The name, American Riviera Orchard, is somewhat baffling. It sounds like the kind of bonkers moniker a pop star would give their child: Blue Ivy (Beyonce), Daisy Dove Bloom (Katy Perry), Bluebell Madonna (Gerri Halliwell). But no matter. It’s Meghan’s baby, and she can call it whatever she likes.

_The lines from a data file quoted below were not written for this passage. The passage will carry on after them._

/-- A one-bit field reads 1. -/
def Chip.on (c : Chip) (f : Fld) : Bool := c.get f = 1

/-- A field advanced by `n`, wrapping. -/
def Chip.bump (c : Chip) (f : Fld) (n : Nat := 1) : Chip := c.set f (c.get f + n)

/-- A field advanced by `n`, saturating at its largest value. -/
def Chip.bumpSat (c : Chip) (f : Fld) (n : Nat := 1) : Chip := c.set f (satAdd (2 ^ (f.hi + 1 - f.lo) - 1) (c.get f) n)

/-- One more thing sent out of the block; under EXTEST the balls of the boundary register are not driven by it (R422). -/
def Chip.emit (c : Chip) (o : Output) : Chip := if c.rst.extest && o.scanned then c else { c with out := c.out ++ [o] }

/-- A page's EN bit. -/
def Chip.en (c : Chip) (pg : Nat) : Bool := c.on (F.EN.pg pg)

/-- Pages whose block uses DRAM: the Ethernet paths, flows, DP store, mapping, scan-out, preview and the mirror (R392). -/
def usesDram (pg : Nat) : Bool :=
  (0x030 ≤ pg && decide (pg ≤ 0x041)) || pg = 0x049 || (0x050 ≤ pg && decide (pg ≤ 0x060)) || (0x070 ≤ pg && decide (pg ≤ 0x072)) || pg = 0x0C1

/-- Pages whose block uses the data banks without DRAM: the tile pipeline and the drive of a T build (R225). -/
def usesSram (pg : Nat) : Bool := pg = 0x0A0 || pg = 0x0B4

/-- The block of a page is out of reset as far as the memories go: one that uses memory waits for the fill of the SRAM (R316). -/
def Chip.memReady (c : Chip) (pg : Nat) : Bool := !(usesDram pg || usesSram pg) || c.on F.ECC_STATUS_SRAM_FILLED

/-- A page's block runs: EN = 1 and its memories are filled; scan-out runs without DRAM while SRAM_CANVAS is in use (R316, R392). -/
def Chip.runs (c : Chip) (pg : Nat) : Bool :=
  c.en pg && c.memReady pg && (c.build = .T || !usesDram pg || c.on F.ECC_STATUS_DRAM_FILLED ||
    ((pg = 0x070 || pg = 0x071) && c.use F.RESET_SERVICE_SRAM_CANVAS = 1))

/-- A page's STATE code. -/
def Chip.state (c : Chip) (pg : Nat) : Nat := c.get (F.STATE.pg pg)

/-! ### Open values -/

/-- An open value of `w` bits, and the block with its counter advanced: nothing constrains it (assumption log 3). -/
def Chip.openValue (c : Chip) (w : Nat) : Nat × Chip := (Config.free c.free % 2 ^ w, { c with free := c.free + 1 })

/-- A field takes an open value. -/
def Chip.setOpen (c : Chip) (f : Fld) : Chip :=
  let r := c.openValue (f.hi + 1 - f.lo)
  r.2.set f r.1

/-! ### The clock (R80, R87) -/

/-- Extended time in ns × 2^28: bar time plus the steps of TIME.ADJ. -/
def Chip.ext28 (c : Chip) : Int := (c.time.ticks28 : Int) + c.time.stepNs * 2 ^ 28

/-- WRAPS × 2³² + TIME_NS, 64 bits (R80). -/
def Chip.time64 (c : Chip) : Nat := unsign 64 (c.ext28 / 2 ^ 28)

/-- TIME_NS (R80). -/
def Chip.timeNs (c : Chip) : Nat := c.time64 % 2 ^ 32

/-- WRAPS (R80). -/
def Chip.wraps (c : Chip) : Nat := c.time64 / 2 ^ 32

/-- TIME_INC as it acts: within 4.0 ns ± 1,000 ppm (R81). -/
def Chip.inc28 (c : Chip) : Nat := max 0x3FEF9DB2 (min 0x4010624E (c.get F.TIME_INC_INC))

/-- The clock `n` ticks later. -/
def Chip.ticks (c : Chip) (n : Nat) : Chip := { c with time := { c.time with ticks28 := c.time.ticks28 + n * c.inc28 } }

/-- Ticks until bar time reaches an exact instant given in 1/12 ns (R87). -/
def Chip.ticksTo (c : Chip) (at12 : Nat) : Nat := ceilDiv (at12 * 2 ^ 28 - 12 * c.time.ticks28) (12 * c.inc28)

/-- The clock advanced to the first tick at which bar time reaches an exact instant in 1/12 ns; never moved back. -/
def Chip.advanceTo (c : Chip) (at12 : Nat) : Chip := c.ticks (c.ticksTo at12)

Because for once, I don’t think it’s a bad idea of hers. It’s certainly one of her better enterprises of late. Ever since the Duchess left the UK, she and Prince Harry have been seemingly unable to move on, obsessed with exacting revenge on the folks back home. They’ve turned into a right pair of trolls, too preoccupied with what they’ve left behind to see what lies ahead, too busy carping about the past to start building any sort of future.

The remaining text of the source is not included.